Faktisch nicht vorhanden sind Redefreiheit (sie scheitert an der Kontrolle des öffentlichen Diskurses durch die Massenmedien) sowie die Freiheit, sich persönlich zu entfalten; selbst die Einhaltung der Menschenrechte wird teils mißachtet und die Märkte sind nur angeblich frei. Der Staat sorgt nicht dafür, dass die Unternehmen gegeneinander in Wettbewerb treten, sondern er verteilt Privilegien, mit denen Unternehmen den Markt mehr oder minder beherrschen können. Dass der Staat für Recht und Ordnung sorge, ist auch nicht so ganz richtig, denn zunächst einmal werden die erteilten Privilegien mit (struktureller) Gewalt verteidigt. Zudem sorgt die Menge an Gesetzen, die erlassen werden, tendenziell dafür, »dass alles, was erlaubt ist, auch obligatorisch wird«. So kann in einem gewissen Sinne nicht mehr von Recht gesprochen werden, da es ein solches ohne Wahlfreiheit nicht gibt.
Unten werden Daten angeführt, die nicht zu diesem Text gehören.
/-- Writes of the module's settings. MOD_MODE and MOD_FABRIC_ID change nothing while a tenant plot is open (R29), and a mode
once applied sets the clock step of every Pavilion; a patrol
period outside 4 to 168 hours and a slice outside 1,000 to 100,000 µs are ignored; a slice is in force from the next
boundary on. -/
def Obligations.SettingWrites : Prop :=
  (∀ (s : State) (value : Nat), ∃ t, exec (.modModeWrite value) s = .next t ∧
    (if s.tenantOpen then t = s else
      t.mod = { s.mod with hall := value.testBit 0, steady := value.testBit 1, partition := value.testBit 2 } ∧
      t.mem = (if s.mod.modesApplied then { s.mem with partitionInForce := value.testBit 2 } else s.mem) ∧
      (∀ i, t.pav i = if s.mod.modesApplied ∧ i < 128 then
          { s.pav i with step := if value.testBit 1 then 10 else 12, nextStep := if value.testBit 1 then 10 else 12 }
        else s.pav i)) ∧
    s.keepsBut t [.mod, .mem, .pavs]) ∧
  (∀ (s : State) (value : Nat), ∃ t, exec (.modFabricIdWrite value) s = .next t ∧
    (if s.tenantOpen then t = s else t.mod = { s.mod with fabricId := value % 2 ^ 36 }) ∧ s.keepsBut t [.mod]) ∧
  (∀ (s : State) (value : Nat), ∃ t, exec (.modPatrolCfgWrite value) s = .next t ∧
    t.mem = { s.mem with
      patrolHours := if 4 ≤ value % 256 ∧ value % 256 ≤ 168 then value % 256 else s.mem.patrolHours
      patrolEnable := value.testBit 16 } ∧ s.keepsBut t [.mem]) ∧
  (∀ (s : State) (value : Nat), ∃ t, exec (.modSchedCfgWrite value) s = .next t ∧
    t.mod = { s.mod with
      sliceNext := if 1000 ≤ value % 131072 ∧ value % 131072 ≤ 100000 then value % 131072 else s.mod.sliceNext } ∧
    s.keepsBut t [.mod])

/-- REGISTER_WRITE and ADDRESS_FAULT of a plot's agent: a write within its windows is what every agent then reads there
and nowhere else; a write into its mailbox slots is what the slots hold; an access to anything else is dropped, sets
MOD_MEM_ERR.ADDRESS_FAULT and stands in management's error log. A virtual function's DMA is charged to its plot; an
attached-confidential plot's function issues none outside RUN, and in RUN the host's MMIO without the T bit is dropped
(R410). -/
def Obligations.AgentAccesses : Prop :=
  (∀ (s : State) (p addr : Nat) (data : Bytes), s.mem.wf = true → data ≠ [] → inMailbox p addr = false →
    s.inWindows p addr data.length = true → ((s.plot p).cfg.driver = 2 → s.confidentialRun p = true) →
    ∃ t, exec (.registerWrite (.plot p) addr data) s = .next t ∧
      (∀ i < data.length, t.mem.read (addr + i) = data.getD i 0) ∧ s.bytesOutside t addr data.length ∧
      (t.plot p).mail = (s.plot p).mail ∧ (t.plot p).windows = (s.plot p).windows ∧
      (t.plot p).account.hostBytes = (if (s.plot p).cfg.driver = 0 then (s.plot p).account.hostBytes
        else (s.plot p).account.hostBytes + BitVec.ofNat 64 data.length) ∧
      s.otherPlots t p ∧ s.keepsBut t [.mem, .plots]) ∧
  (∀ (s : State) (p off : Nat) (data : Bytes), (s.plot p).state ≠ 0 → data ≠ [] → off + data.length ≤ 0x8000 →
    ∃ t, exec (.registerWrite (.plot p) (mailboxBase p + off) data) s = .next t ∧
      t.plot p = { s.plot p with mail := { (s.plot p).mail with
        slots := cellPutAll (s.plot p).mail.slots off data } } ∧
      s.otherPlots t p ∧ s.keepsBut t [.plots]) ∧
  (∀ (s : State) (p addr : Nat) (write hostDma : Bool), s.inWindows p addr 1 = false → inMailbox p addr = false →
    ∃ t, exec (.addressFault (.plot p) addr write hostDma) s = .next t ∧
      t.mem = { s.mem with err := s.mem.err ||| 8 } ∧
      t.mgmt.errorLog.getLast? = some ({ s.errOf 5 3 3 0xFFFF (s.plot p).eventStep with address := 0 }, p) ∧
      (hostDma = true → write = false → .hostUr addr ∈ t.sent) ∧
      s.otherPlots t p ∧ s.keepsBut t [.mem, .plots, .bothy, .mgmt, .sent]) ∧
  (∀ (s : State) (p addr : Nat) (data : Bytes), data ≠ [] → s.inWindows p addr 1 = false → inMailbox p addr = false →
    exec (.registerWrite (.plot p) addr data) s = exec (.addressFault (.plot p) addr true false) s) ∧
  (∀ (s : State) (p addr : Nat) (data : Bytes), (s.plot p).cfg.driver = 2 → s.confidentialRun p = false → inMailbox p addr = false →
    s.inWindows p addr data.length = true → exec (.registerWrite (.plot p) addr data) s = .next s) ∧
  (∀ (s : State) (p addr : Nat) (data : Bytes), s.confidentialRun p = true →
    exec (.registerWrite (.hostPlain p) addr data) s = .next s ∧ exec (.addressFault (.hostPlain p) addr true false) s = .next s ∧
    exec (.addressFault (.hostPlain p) addr false true) s = .next (s.emit (.hostUr addr)))

/-- PLOT_QUERY, MODULE_INFO and both classes of ACCOUNT_READ: the completion carries the record or says how much was
written; a tenant's record stands at its DST_ADDR and no other byte of memory changes; plot 0's MODULE_INFO goes to the
management service. -/
def Obligations.ReportMessages : Prop :=
  (∀ (s : State) (p q : Nat) (r : Req), Turn s p opPlotQuery r → queryTarget p (fieldAt r.payload 0 1) = some q →
    ∃ t, exec (.plotQuery p) s = .next t ∧ t.plot p = (s.plot p).answeredOk r ((s.plot q).queryResult q) ∧
      s.otherPlots t p ∧ s.keepsBut t [.plots]) ∧
  (∀ (s : State) (p : Nat) (r : Req), s.mem.wf = true → Turn s p opModuleInfo r → p ≠ 0 →
    s.inWindows p (fieldAt r.payload 0 8) 1024 = true →
    ∃ t, exec (.moduleInfo p) s = .next t ∧
      t.memHolds (fieldAt r.payload 0 8) (s.moduleInfo false (s.plot p).binding.isSome) ∧
      s.bytesOutside t (fieldAt r.payload 0 8) 1024 ∧
      (t.plot p).mail = (s.plot p).mail.answered r 0 0 0 (natLE 4 1024 ++ natLE 1 0) ∧
      s.otherPlots t p ∧ s.keepsBut t [.mem, .plots]) ∧
  (∀ (s : State) (r : Req), Turn s 0 opModuleInfo r → fieldAt r.payload 0 8 = 0 →
    ∃ t, exec (.moduleInfo 0) s = .next t ∧ t.sent = s.sent ++ [.mgmtData (s.moduleInfo true true)] ∧
      t.plot 0 = (s.plot 0).answeredOk r (natLE 4 1024 ++ natLE 1 1) ∧
      s.otherPlots t 0 ∧ s.keepsBut t [.plots, .sent]) ∧
  (∀ (s : State) (p : Nat) (r : Req), s.mem.wf = true → Turn s p opAccountRead r → fieldAt r.payload 0 1 = 0 →
    fieldAt r.payload 8 4 ≠ 0 → s.inWindows p (fieldAt r.payload 0x10 8) 192 = true →
    ∃ t, exec (.accountReadPlot p) s = .next t ∧ t.memHolds (fieldAt r.payload 0x10 8) (s.plotAccount p) ∧
      s.bytesOutside t (fieldAt r.payload 0x10 8) 192 ∧
      (t.plot p).mail = (s.plot p).mail.answered r 0 0 0 (natLE 4 1 ++ natLE 4 0xFFFFFFFF) ∧
      s.otherPlots t p ∧ s.keepsBut t [.mem, .plots]) ∧
  (∀ (s : State) (p : Nat) (r : Req) (out rest : List Adapter), s.mem.wf = true → Turn s p opAccountRead r →
    fieldAt r.payload 0 1 = 1 → fieldAt r.payload 8 4 ≠ 0 →
    ((s.plot p).adapters.map (·.2)).filter (fun a => decide (fieldAt r.payload 4 4 ≤ a.handle)) = out ++ rest →
    (out.length = fieldAt r.payload 8 4 ∨ rest = [] ∧ out.length ≤ fieldAt r.payload 8 4) →
    s.inWindows p (fieldAt r.payload 0x10 8) (64 * out.length) = true →
    ∃ t, exec (.accountReadAdapter p) s = .next t ∧
      t.memHolds (fieldAt r.payload 0x10 8) ((out.map s.adapterAccount).flatten) ∧
      s.bytesOutside t (fieldAt r.payload 0x10 8) (64 * out.length) ∧
      (t.plot p).mail = (s.plot p).mail.answered r 0 0 0
        (natLE 4 out.length ++ natLE 4 ((rest.map (·.handle)).headD 0xFFFFFFFF)) ∧
      s.otherPlots t p ∧ s.keepsBut t [.mem, .plots])

/-- PLOT_OPEN, PLOT_CLOSE, GRANULE_ZEROING_DONE, PCIE_PERST_N_FALL, PCIE_PERST_N_RISE and FUNCTION_LEVEL_RESET. An opened
plot is OPEN with the reservations of the request and its first windows, and nothing else of the device memory changes
hands; a closed plot holds no descriptor, no retained frame and no request, and its runs wait for zeroing; a zeroed run
reads zero and leaves the list; the resets close every attached plot. A bank that fails the zero check of
R416 sets SCRUB_VERIFY, is poisoned and stays out of use, and a line that cannot be zeroed is poisoned (R332).
Which banks and lines fail is an operand of the command (log 136). -/
def Obligations.PlotLifeCycle : Prop :=
  (∀ (s : State) (r : Req) (m : Mem) (runs : List Run), Turn s 0 opPlotOpen r →
    s.openStatus (fieldAt r.payload 0 1) (configAt r.payload) = none →
    s.mem.grantRuns (configAt r.payload).wants = some (m, runs) → s.slotsFit (configAt r.payload) = true →
    ∃ t, exec .plotOpen s = .next t ∧
      t.plot (fieldAt r.payload 0 1) = s.openedPlot (configAt r.payload) runs ∧
      t.mem = m ∧ (∀ a, t.mem.read a = s.mem.read a) ∧
      (t.plot 0).mail = (s.plot 0).mail.answered r 0 0 0
        (natLE 8 ((s.openedPlot (configAt r.payload) runs).windowBase 0) ++
         natLE 8 ((s.openedPlot (configAt r.payload) runs).windowBase 1) ++
         natLE 8 ((s.openedPlot (configAt r.payload) runs).windowBase 2) ++ natLE 8 0) ∧
      s.keepsBut t [.mem, .plots, .host]) ∧
  (∀ (s : State) (r : Req), Turn s 0 opPlotClose r → 1 ≤ fieldAt r.payload 0 1 → fieldAt r.payload 0 1 ≤ 16 →
    s.isOpen (fieldAt r.payload 0 1) = true → (s.plot (fieldAt r.payload 0 1)).allRuns ≠ [] →
    ∃ t, exec (.plotClose []) s = .next t ∧
      (t.plot (fieldAt r.payload 0 1)).state = 2 ∧ (t.plot (fieldAt r.payload 0 1)).mail.held = [] ∧
      (t.plot (fieldAt r.payload 0 1)).closeTick = s.mod.tick ∧
      (∀ x ∈ (s.plot (fieldAt r.payload 0 1)).allRuns,
        { run := x, plot := fieldAt r.payload 0 1, closing := true } ∈ t.mem.zeroing) ∧
      (∀ i, ∀ d ∈ (t.pav i).array ++ (t.pav i).rill ++ (t.pav i).move, d.plot ≠ fieldAt r.payload 0 1) ∧
      (∀ i, ∀ x ∈ (t.port i).retention, x.plot ≠ fieldAt r.payload 0 1) ∧
      (∀ h ∈ (t.plot 0).mail.held, h.slot = r.slot → h.phase = .started) ∧
      (∀ a, t.mem.read a = s.mem.read a) ∧ (∀ i, t.engine i = s.engine i) ∧
      s.keepsBut t [.mem, .plots, .pavs, .ports, .trellis, .host, .sent]) ∧
  (∀ (s : State) (r : Req) (b : SramBank), Turn s 0 opPlotClose r → 1 ≤ fieldAt r.payload 0 1 → fieldAt r.payload 0 1 ≤ 16 →
    s.isOpen (fieldAt r.payload 0 1) = true → (s.plot (fieldAt r.payload 0 1)).allRuns ≠ [] →
    (match b with
      | .store pav _ => (s.pav pav).context = 0 ∨ (s.pav pav).context = fieldAt r.payload 0 1
      | .glasshouse _ _ => True) →
    ∃ t, exec (.plotClose [b]) s = .next t ∧ (t.plot (fieldAt r.payload 0 1)).state = 2 ∧
      t.gatehouse = { s.gatehouse with err := setFlag s.gatehouse.err 4 } ∧ (∀ a, t.mem.read a = s.mem.read a) ∧
      (match b with
       | .store pav bank => (∀ k < 2560, 32 * k + bank ∈ (t.pav pav).storePoison) ∧ (pav < 128 → t.isFenced (.pavilion pav) = true)
       | .glasshouse terrace unit =>
         (∀ k < 8192, (ghBytes * terrace + 1048576 * unit) / 128 + k ∈ t.mem.ghPoison) ∧ 96 * terrace + unit ∈ t.mem.ghFenced)) ∧
  (∀ (s : State) (run : Nat) (z : Zeroing) (badLines : List Nat), s.mem.zeroing[run]? = some z →
    s.mem.stopped z.run.base z.run.bytes = false →
    ∃ t, exec (.granuleZeroingDone run badLines) s = .next t ∧
      (∀ l ∈ badLines, z.run.base ≤ l * 64 → l * 64 < z.run.base + z.run.bytes → l ∈ t.mem.poison) ∧
      (∀ a, z.run.base ≤ a → a < z.run.base + z.run.bytes → t.mem.read a = 0) ∧
      s.bytesOutside t z.run.base z.run.bytes ∧ t.mem.zeroing = s.mem.zeroing.eraseIdx run ∧
      (∀ g ∈ s.mem.suspectGranules, z.run.holds g = true → g ∈ t.mem.retired ++ t.mem.retiredVolatile) ∧
      s.keepsBut t [.mem, .plots, .mgmt, .mod]) ∧
  (∀ (s : State), s.host.perstHigh = true →
    ∃ t, exec .pciePerstNFall s = .next t ∧ t.host.perstHigh = false ∧ t.host.linkTraining = false ∧
      (∀ fn, t.host.vfs.get Vf.init fn = Vf.init) ∧
      (∀ p ∈ tenantPlots, (s.plot p).cfg.driver ≠ 0 → t.isOpen p = false) ∧
      (∀ p ∈ tenantPlots, (s.plot p).cfg.driver = 0 → t.plot p = s.plot p) ∧ (∀ a, t.mem.read a = s.mem.read a)) ∧
  (∀ (s : State), ∃ t, exec .pciePerstNRise s = .next t ∧ t.host.perstHigh = true ∧
      (s.gatehouse.bootOk = true → t.host.linkTraining = true) ∧
      (s.gatehouse.bootOk = false → t.host = { s.host with perstHigh := true }) ∧
      (s.gatehouse.bootOk = true → s.host.linkTraining = false → ∀ p ∈ tenantPlots,
        (t.host.vfs.get Vf.init p) = { s.host.vfs.get Vf.init p with enabled := true }) ∧
      s.keepsBut t [.host]) ∧
  (∀ (s : State) (fn : Nat), ∃ t, exec (.functionLevelReset fn) s = .next t ∧
      (∀ p ∈ tenantPlots, (fn = 0 ∨ p = fn) → (s.plot p).cfg.driver ≠ 0 → t.isOpen p = false) ∧
      (∀ p ∈ tenantPlots, ¬(fn = 0 ∨ p = fn) → t.plot p = s.plot p) ∧
      (∀ p ∈ tenantPlots, (s.plot p).cfg.driver = 0 → t.plot p = s.plot p) ∧ (∀ a, t.mem.read a = s.mem.read a))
Die Demokratie scheitert am Kapitalismus. In ihr bestehen die Hierarchien und die Klassenteilung der alten Gesellschaftsformen weiter. Es gibt in dieser Gesellschaft nicht gleiches Recht für alle, ebenso wenig wie es eine faire Verteilung der Ressourcen oder der Früchte der Arbeit gibt. Da laut der herrschenden Wirtschaftsmeinung Wachstum, Innovation und Fortschritt nur durch Kapitaleinsatz bewerkstelligt werden können, wird natürlich die Akkumulation von Kapital wenig oder gar nicht besteuert. Die Körperschaftssteuer wurde auf 15 % und auch der Spitzensteuersatz erheblich gesenkt. Der Lohn der Arbeiter und Angestellten trägt dagegen zunehmend die Last der Kosten der Sozialsysteme und muss weitestgehend die Einnahmen des Staates erwirtschaften, der nun »kein Geld mehr hat«. (Das war aber ja das Ziel der Steuerreform von 2000).
Den neoliberalen Theoretikern ist es sehr recht, dass die »Ressourcen knapp sind« (d. h., dass das Geld knapp gehalten wird) und der Mensch auch in den westlichen Industrienationen gezwungen ist, sich, d. h. seine Arbeitskraft, zu verkaufen und dabei sehr wenig Wahl hat, wie und wo er das tut. Die Gestaltungsmöglichkeiten der Arbeitnehmer bleiben auf der Strecke, solange die Arbeitgeber das Postulat der Rendite und des Profits befolgen. In diesem Fall wird es immer einen Interessenkonflikt zwischen beiden Gruppen geben, der dazu führt, dass durch autoritäre Maßnahmen in einem hierarchischen System die Arbeitnehmer zur Leistung gezwungen werden können.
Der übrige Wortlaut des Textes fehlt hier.